As the owner and founder of Sadelle’s, a bakery-restaurant in the Soho neighborhood of New York City, Melissa Weller is a master baker whose work has received critical acclaim. She received a James Beard Nomination for Outstanding Baker in 2016. Weller was among the prominent instructors who demonstrated tips and techniques during the Bread Bakers Guild of America’s recent WheatStalk conference in Providence, Rhode Island.

In 2013 Weller created a sensation by selling her hand-rolled bagels at the outdoor Smorgasburg market in Brooklyn. Those bagels led to her partnership with the Major Food Group to create and open the bagel-centric restaurant Sadelle’s.  

Sadelle’s features quintessential appetizing selections like sliced-to-order salmon and sturgeon, chopped salads and other New York classics. The restaurant also specializes in traditional Russian caviar and vodka service. The bakery highlights one of New York’s greatest food traditions — the bagel. Hand-rolled bagels, pastries and breads are made fresh on-site throughout the day in a glass-enclosed bakery, located in the center of the dining room. 
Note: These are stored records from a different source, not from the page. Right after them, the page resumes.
-- ==== Sys2Proof/Machine/Rings.lean ====
section
/-!
DEFINITION. Circular buffers (R49, R50) and CBADV's advance and wait (R347, R348).
-/
namespace Sys2Proof.Machine

/-- Slots filled and free (R49). -/
def Ring.fill (r : Ring) : Nat := (r.pidx + 2 ^ 32 - r.cidx) % 2 ^ 32
def Ring.free (r : Ring) : Nat := r.slots - r.fill

/-- The address of position `i` (R49). -/
def Ring.posAddr (r : Ring) (i : Nat) : Nat := r.base.addr + i % r.slots * r.slotb

/-- BASE holds all slots. DEDUCED (assumption 15): an untagged BASE holds none, so it raises CAP_BOUNDS like one too small
(R50). -/
def Ring.holds (r : Ring) : Bool :=
  r.base.tagged && decide (capBase r.base ≤ r.base.addr) && decide (r.base.addr + r.slots * r.slotb ≤ capTop r.base)

/-- The checks of R50. -/
def Ring.ok (r : Ring) : Bool :=
  decide (r.fill ≤ r.slots) && decide (1 ≤ r.slots) && decide (r.slots ≤ 65535) && r.slotb % 64 == 0 &&
    decide (64 ≤ r.slotb) && decide (r.slotb ≤ 2 ^ 24) && r.holds

/-- A descriptor from its words. -/
def mkRing (base : Reg) (w2 w3 : Nat) : Ring :=
  { base := base, slotb := bits w2 31 0, slots := bits w2 63 32, pidx := bits w3 31 0, cidx := bits w3 63 32 }

/-- A descriptor as a thread reads it. -/
def readRing (va : Nat) (s : State) : Ev (Ring × State) := do
  let (base, s1) ← loadCapAt va s
  let (w2, s2) ← loadAt (va + 16) 8 s1
  let (w3, s3) ← loadAt (va + 24) 8 s2
  return (mkRing base w2 w3, s3)

/-- CAP_BOUNDS with the descriptor's address (R50). -/
def ringBad {α : Type} (va : Nat) : Ev α := .error (.trap .capBounds (BitVec.ofNat 64 va))

/-- The slots that CBADV waits for. -/
def Ring.side (r : Ring) (producer : Bool) : Nat := if producer then r.free else r.fill

/-- The advance of a position, one indivisible add (R50). -/
def advanceRing (producer : Bool) (va k : Nat) (r : Ring) (s : State) : Ev State :=
  if k = 0 then .ok s
  else if producer then storeAt (va + 24) 4 (r.pidx + k) s
  else storeAt (va + 28) 4 (r.cidx + k) s

/-- CBADV's checks, its advance by `k`, and whether its wait for `w` is over; the state after it (R347). -/
def cbadv (producer : Bool) (k w n : Nat) (s : State) : Ev (State × Bool) := do
  acquired s
  drained s
  if k = 0 then pure () else performedAll s
  let va := ringAddr s.th.cbbase n
  capCheck s.th.cbbase va 32 permLoad
  capCheck s.th.cbbase va 32 permStore
  aligned va 16
  let (r, s1) ← readRing va s
  if !r.ok || decide (r.slots < w) then ringBad va
  else if r.side producer < k then ringBad va
  else
    let s2 ← advanceRing producer va k r s1
    let (r2, s3) ← readRing va s2
    return (s3, decide (w ≤ r2.side producer))

/-- The wait of CBADV is over (R347): the descriptor is read again. -/
def cbadvDone (producer : Bool) (n : BitVec 4) (w : Nat) (s : State) : Bool :=
  match readRing (ringAddr s.th.cbbase n.toNat) s with
  | .ok (r, _) => decide (w ≤ r.side producer)
  | .error _ => false

/-- CBADV that issues with an advance of `k` and a wait for `w`: it completes, or holds its slot after the advance; `done` is
the advance that has been made by then (R347). -/
def cbadvWith (producer : Bool) (k w done : Nat) (n : BitVec 4) (s : State) : Ev State := do
  let (s2, ended) ← cbadv producer k w n.toNat s
  if ended && !s2.th.ganged then return s2.advance 4
  else return s2.up (fun t => { t with stall := some (.cbadv producer n w done), abandoned := none })

/-- CBADV. One that a forced save abandoned issues again with no advance and the same wait (R347). -/
def cbadvInstr (i : Instr) (producer : Bool) (a : RegField) (n : BitVec 4) (s : State) :
    Host.Outcome State Fault Refusal :=
  finish s (match s.th.abandoned with
    | some (.cbadv _ _ w k) => cbadvWith producer 0 w k n s
    | _ => do
      let (xs, s1) ← operands i [a] none s
      let x := (nth xs 0).data.toNat
      cbadvWith producer (bits x 31 0) (bits x 63 32) (bits x 31 0) n s1)

/-- CBADV.p (R347). -/
def execCbadvP (a : RegField) (n : BitVec 4) (s : State) : Host.Outcome State Fault Refusal :=
  cbadvInstr (.cbadvP a n) true a n s

/-- CBADV.c (R347). -/
def execCbadvC (a : RegField) (n : BitVec 4) (s : State) : Host.Outcome State Fault Refusal :=
  cbadvInstr (.cbadvC a n) false a n s

end Sys2Proof.Machine
end

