-- ==== Sys2Proof/Machine/Engine.lean ====
section
/-!
DEFINITION. The accesses of engines (R44, R126, R135, R137, R210, R254, R326): checks, chunks, memory here and on
other packages, rings, shapes, and items that a job works through in order.
-/
namespace Sys2Proof.Machine

/-! ## Faults -/

/-- A fault with its FVAL. -/
def jobFault {α : Type} (c : Cause) (v : Nat) : Je α := .error (.fault c v 0)

/-- A thread's fault as a job's. -/
def asJob {α : Type} : Ev α → Je α
  | .ok x => .ok x
  | .error (.trap c v) => .error (.fault c v.toNat 0)
  | .error (.stall _) => .error .wait

/-- The faulting address that a fault's FVAL gives (R130, R254, R310). -/
def faultVa (c : Cause) (v : Nat) : Nat :=
  match c with
  | .pageFault => v % 2 ^ 56
  | .remoteFault => v % 2 ^ 48
  | _ => v

/-- Where a fault stands among those of several accesses: the causes in the order of R44, then the lowest faulting
address. A parked chunk comes last. DESIGN CHOICE (assumption 18): R44 and R174 give FORMAT_FAULT no place; it comes after
the memory faults, whose cause numbers are lower. -/
def faultKey : JobHalt → Nat × Nat
  | .fault c v _ => (c.num, faultVa c v)
  | .park va => (256, va)
  | .miss => (256, 0)
  | .wait => (256, 0)

/-- The first fault of several accesses (R44). -/
def worstFault : List JobHalt → Option JobHalt
  | [] => none
  | x :: r =>
    match worstFault r with
    | none => some x
    | some y =>
      let a := faultKey x
      let b := faultKey y
      if a.1 < b.1 || (a.1 == b.1 && a.2 ≤ b.2) then some x else some y

/-! ## Places -/

/-- cap_check of an engine's access, with REMOTE for a global address (R44). -/
def jobCheck (r : Reg) (va n perm : Nat) : Je Unit := do
  asJob (capCheck r va n perm)
  if isGlobal va && !r.has permRemote then jobFault .capPerm va else return ()

/-- REMOTE_FAULT of a job (R135, R254). -/
def remoteFault {α : Type} (va reason : Nat) : Je α :=
  jobFault .remoteFault (remoteTval (va % 2 ^ 48) (bits va 59 48) reason).toNat

/-- An access of a job to memory of this package that fails, as its address form reports it (R135): a page fault
with its TVAL, or an uncorrectable error. -/
def pageFailed {α : Type} (va : Nat) (tval : Word) : Je α :=
  if isGlobal va then remoteFault va (bits tval.toNat 59 56) else jobFault .pageFault tval.toNat
def eccFailed {α : Type} (va : Nat) : Je α :=
  if isGlobal va then remoteFault va 7 else jobFault .eccUncorrected va

/-- The address within a context's tables (R135). -/
def localVa (va : Nat) : Nat := if isGlobal va then va % 2 ^ 48 else va

/-- The chunk that is parked has read MIG = 1 for 10 ms (R138). -/
def Job.parkOver (j : Job) (s : State) : Option Nat :=
  match j.parkedAt with
  | some p => if p.2 + tenMs ≤ s.cycle.toNat then some p.1 else none
  | none => none

/-- The chunk of an address has read MIG = 1 for 10 ms (R138). -/
def parkedOver (j : Job) (va : Nat) (s : State) : Bool :=
  j.parkOver s == some (localVa va / 4096) || j.timedOut.contains (localVa va / 4096)

/-- A chunk that parks: reason 4, once it has parked for 10 ms (R138). -/
def parked {α : Type} (j : Job) (va : Nat) (s : State) : Je α :=
  if parkedOver j va s then pageFailed va (migrationTval s j.ctx (localVa va)) else .error (.park (localVa va))

/-- The physical address of a byte of a job's access to this package; its chunk is translated once (R137). A job whose
chunk has parked holds its walk; another waits in the order in which misses came (R136, R138). -/
def jobXlate (j : Job) (va : Nat) (acc : Access) (s : State) : Je (Option Nat × State) :=
  if missWaits s j.quire j.ctx (localVa va) j.parkedAt.isSome j.missAt then .error .miss
  else
    match chunkXlate s j.quire j.ctx (localVa va) acc with
    | (.ok pa _ _ _ _, s1) => .ok (some pa, s1)
    | (.fault v, _) => pageFailed va v
    | (.park, _) => parked j va s
    | (.bad, _) => eccFailed va

/-- The physical address of a byte of a job's access; none for memory of another package, which answers or
faults as it will (R135, assumption 17). -/
def jobPlace (j : Job) (va : Nat) (acc : Access) (s : State) : Je (Option Nat × State) :=
  if isGlobal va then
    if bits va 59 48 = s.pkgid.toNat then jobXlate j va acc s
    else if noRoute s (BitVec.ofNat 12 (bits va 59 48)) then remoteFault va 8
    else if Config.freeBit s.free then remoteFault va (Config.freeNat s.free % 11)
    else .ok (none, { s with free := s.free + 1 })
  else jobXlate j va acc s

/-- `n` bytes at `va` as pieces that lie in one 4 KiB chunk each (R137). -/
def chunkPieces : Nat → Nat → Nat → List (Nat × Nat)
  | 0, _, _ => []
  | f + 1, va, n =>
    if n = 0 then [] else (va, min n (4096 - va % 4096)) :: chunkPieces f (va + min n (4096 - va % 4096)) (n - min n (4096 - va % 4096))

/-- The chunks of an access. -/
def pieces (va n : Nat) : List (Nat × Nat) := chunkPieces (n / 4096 + 2) va n

/-! ## Reads -/

/-- Bytes of another package: free values (assumption 17). -/
def freeBytes (n : Nat) (s : State) : List Byte × State :=
  ((List.range n).map (fun i => Config.freeByte (s.free + i)), { s with free := s.free + n })

/-- The address of the first byte of an access that lies in an 8-byte word in error; `bad` says which words of the
physical addresses from `pa` count (R310, R326). -/
def errorVa (va pa n : Nat) (bad : Nat → Bool) : Nat :=
  match (List.range (n / 8 + 2)).find? (fun k => decide (8 * (pa / 8 + k) < pa + n) && bad (8 * (pa / 8 + k))) with
  | some k => va + (8 * (pa / 8 + k) - pa)
  | none => va

/-- The places of the chunks of one access, each translated before any is read or written (R44, R137). -/
def placesFor (j : Job) (acc : Access) : List (Nat × Nat) → State → Je (List (Option Nat × Nat) × State)
  | [], s => .ok ([], s)
  | (va, n) :: r, s => do
    let (p, s1) ← jobPlace j va acc s
    let (ps, s2) ← placesFor j acc r s1
    return ((p, n) :: ps, s2)

/-- The first place of an access from `va` with a word in error that counts (R326). -/
def placesGood (s : State) (counts : Nat → Nat → Nat → Bool) : Nat → List (Option Nat × Nat) → Je Unit
  | _, [] => .ok ()
  | va, (p, n) :: r =>
    match p with
    | some pa =>
      if !inMmio pa && (List.range (n / 8 + 2)).any (fun k => decide (8 * (pa / 8 + k) < pa + n) && counts pa n (8 * (pa / 8 + k)))
      then eccFailed (errorVa va pa n (counts pa n)) else placesGood s counts (va + n) r
    | none => placesGood s counts (va + n) r

/-- The bytes at places. -/
def readAt : List (Option Nat × Nat) → State → List Byte × State
  | [], s => ([], s)
  | (p, n) :: r, s =>
    let (bs, s1) := match p with
      | none => freeBytes n s
      | some pa => ((List.range n).map (fun i => if inMmio pa then BitVec.ofNat 8 (mmioLoad (pa + i) 1 s) else s.loadByte (pa + i)), s.drawn pa n)
    let (cs, s2) := readAt r s1
    (bs ++ cs, s2)

/-- The bytes of the chunks of one access, in order: its translations come before its errors (R44). -/
def readPieces (j : Job) (va : Nat) (l : List (Nat × Nat)) (s : State) : Je (List Byte × State) := do
  let (ps, s1) ← placesFor j .load l s
  placesGood s1 (fun _ _ w => eccAt s1 w 8) va ps
  return readAt ps s1

/-- An address that is no multiple of `al`. -/
def jobAligned (va al : Nat) : Je Unit := if va % al ≠ 0 then jobFault .misalign va else .ok ()

/-- `n` bytes at `va` through a capability. -/
def jobRead (j : Job) (r : Reg) (va n al : Nat) (s : State) : Je (List Byte × State) := do
  jobCheck r va n permLoad
  jobAligned va al
  readPieces j va (pieces va n) s

/-- A granule with its tag; another package gives no tag, and a value that a race gave has none but that of the capability
stored there (R4, R157). -/
def jobReadCap (j : Job) (r : Reg) (va : Nat) (s : State) : Je (Reg × State) := do
  let (bs, s1) ← jobRead j r va 16 1 s
  let (p, s2) ← jobPlace j va .load s1
  match p with
  | some pa =>
    return (⟨BitVec.ofNat 128 (ofBytesLE bs), pa % 16 == 0 && !inMmio pa && s2.mem.tag pa && s2.mem.readNat pa 16 == ofBytesLE bs⟩, s2)
  | none => return (⟨BitVec.ofNat 128 (ofBytesLE bs), false⟩, s2)

/-! ## Writes -/

/-- The word at `w` is in error and a store of `n` bytes at `pa` does not fill it (R326). -/
def partialWord (s : State) (pa n w : Nat) : Bool := eccAt s w 8 && !(decide (pa ≤ w) && decide (w + 8 ≤ pa + n))

/-- The places of the chunks of one write, each translated before any is written (R137). -/
def writePlaces (j : Job) (va : Nat) (l : List (Nat × Nat)) (s : State) : Je (List (Option Nat × Nat) × State) := do
  let (ps, s1) ← placesFor j .store l s
  placesGood s1 (partialWord s1) va ps
  return (ps, s1)

/-- Bytes stored at their places. -/
def writeAt (c : Ctx) : List (Option Nat × Nat) → List Byte → State → State
  | [], _, s => s
  | (p, n) :: r, bs, s =>
    let s1 := match p with
      | none => s
      | some pa => if inMmio pa then mmioStore pa n (ofBytesLE (bs.take n)) s else s.store c pa (bs.take n)
    writeAt c r (bs.drop n) s1

/-- The checks of a write of `n` bytes, and its places. -/
def checkWrite (j : Job) (r : Reg) (va n al : Nat) (s : State) : Je (List (Option Nat × Nat) × State) := do
  jobCheck r va n permStore
  jobAligned va al
  writePlaces j va (pieces va n) s

/-- Bytes written at `va` through a capability. -/
def jobWrite (j : Job) (r : Reg) (va : Nat) (bs : List Byte) (al : Nat) (s : State) : Je State := do
  let (ps, s1) ← checkWrite j r va bs.length al s
  return writeAt j.ctx ps bs s1

/-! ## Spots: memory or ring positions (R210) -/

/-- Where byte offset `o` of an operand lies: the capability and the address. DESIGN CHOICE (assumption 15): the position
of a later slot of a job is not reduced modulo 2^32 before it is taken modulo SLOTS (R49). -/
def spotAddr (p : Spot) (o : Int) : Je (Reg × Nat) :=
  match p with
  | .mem r => .ok (r, (((r.addr : Int) + o) % (2 ^ 64 : Int)).toNat)
  | .ring g pos k =>
    if o < 0 || ((k * g.slotb : Nat) : Int) ≤ o then jobFault .capBounds ((g.base.addr + o.toNat) % 2 ^ 64)
    else .ok (g.base, g.posAddr (pos + o.toNat / g.slotb) + o.toNat % g.slotb)

/-- `n` bytes from offset `o` as runs within one slot. -/
def spotRuns (p : Spot) : Nat → Int → Nat → List (Int × Nat)
  | 0, _, _ => []
  | f + 1, o, n =>
    if n = 0 then []
    else
      match p with
      | .mem _ => [(o, n)]
      | .ring g _ _ =>
        let k := min n (max 1 (g.slotb - o.toNat % max 1 g.slotb))
        (o, k) :: spotRuns p f (o + k) (n - k)

/-- The runs read in order. -/
def readRuns (j : Job) (p : Spot) (al : Nat) : List (Int × Nat) → State → Je (List Byte × State)
  | [], s => .ok ([], s)
  | (o, n) :: r, s => do
    let (c, va) ← spotAddr p o
    let (bs, s1) ← jobRead j c va n al s
    let (cs, s2) ← readRuns j p al r s1
    return (bs ++ cs, s2)

/-- `n` bytes at offset `o` of an operand. -/
def spotRead (j : Job) (p : Spot) (o : Int) (n al : Nat) (s : State) : Je (List Byte × State) :=
  readRuns j p al (spotRuns p (n / 64 + 2) o n) s

/-- The places of a write of `n` bytes at offset `o`. -/
def checkRuns (j : Job) (p : Spot) (al : Nat) : List (Int × Nat) → State → Je (List (Option Nat × Nat) × State)
  | [], s => .ok ([], s)
  | (o, n) :: r, s => do
    let (c, va) ← spotAddr p o
    let (ps, s1) ← checkWrite j c va n al s
    let (qs, s2) ← checkRuns j p al r s1
    return (ps ++ qs, s2)

/-- The checks of a write to an operand, and its places. -/
def spotCheck (j : Job) (p : Spot) (o : Int) (n al : Nat) (s : State) : Je (List (Option Nat × Nat) × State) :=
  checkRuns j p al (spotRuns p (n / 64 + 2) o n) s

/-- Bytes written at offset `o` of an operand. -/
def spotWrite (j : Job) (p : Spot) (o : Int) (bs : List Byte) (al : Nat) (s : State) : Je State := do
  let (ps, s1) ← spotCheck j p o bs.length al s
  return writeAt j.ctx ps bs s1

/-- The address of offset `o`, for FVAL. -/
def spotVa (p : Spot) (o : Int) : Nat :=
  match spotAddr p o with
  | .ok (_, va) => va
  | .error (.fault _ v _) => v
  | .error _ => 0

/-! ## A job's members and operands (R96) -/

/-- A flag of word 0. -/
def Job.flag (j : Job) (n : Nat) : Bool := bitOf j.tile.flags.toNat n

/-- Member `m` of a job. -/
def Job.member (j : Job) (m : Nat) : JobMember :=
  (j.members[m]?).getD ⟨0, 0, 0, 0, [], Reg.null, Reg.null, [], [], false⟩

/-- The registers of a snapshot, in the order of R96. -/
def JobMember.x (m : JobMember) : Reg := m.regs.getD 0 Reg.null
def JobMember.y (m : JobMember) : Reg := m.regs.getD 1 Reg.null
def JobMember.z (m : JobMember) : Reg := m.regs.getD 2 Reg.null
def JobMember.w (m : JobMember) : Reg := m.regs.getD 3 Reg.null
def JobMember.k2 (m : JobMember) : Reg := m.regs.getD 4 Reg.null
def JobMember.i (m : JobMember) : Reg := m.regs.getD 5 Reg.null
def JobMember.p (m : JobMember) : Reg := m.regs.getD 6 Reg.null

/-- The descriptor of cb`n`, as an engine reads it. -/
def jobRing (j : Job) (cbbase : Reg) (n : Nat) (s : State) : Je (Ring × State) := do
  let va := ringAddr cbbase n
  jobCheck cbbase va 32 permLoad
  jobCheck cbbase va 32 permStore
  let (base, s1) ← jobReadCap j cbbase va s
  let (bs, s2) ← jobRead j cbbase (va + 16) 16 1 s1
  let r := mkRing base (ofBytesLE (bs.take 8)) (ofBytesLE (bs.drop 8))
  if r.ok then return (r, s2) else jobFault .capBounds va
Weller, who was born and grew up in central Pennsylvania, loved to bake as a child and was always at her mother’s side in the kitchen. Her passion for food and cooking blossomed while living in and traveling throughout France during and after college.

Prior to her culinary career, she worked as a chemical engineer developing fuel cell engines for alternative fuel vehicles. In 2004 she turned her career toward bread and pastry at the French Culinary Institute and refined her skills at various establishments in New York City, including Babbo Ristorante and Sullivan Street Bakery. 

From 2008 through 2010 she was the head baker at Per Se Restaurant and Bouchon Bakery. Weller went on the create the much-lauded bread program at Roberta’s in Brooklyn, baking all of her bread in an outdoor, wood-fired oven.

While at Per Se, she enjoyed making bagels so much that she began doing so for staff meals, using sourdough starter to lend a little more chew and tang.

At Sadelle’s, she continues to innovate. When making onion bagels, Weller dehydrates onions and leeks and folds them, along with chives, into the dough instead of coating the outside. She also follows a different path than some when making sesame seed bagels. Seeded bagels are often dipped in a pan of seeds before they are baked. Weller thoroughly rolls the dough in the seeds before baking.

Weller’s signature everything bagel 2.0 includes sesame seeds, poppy seeds, dehydrated garlic, salt, fennel seeds and caraway seeds.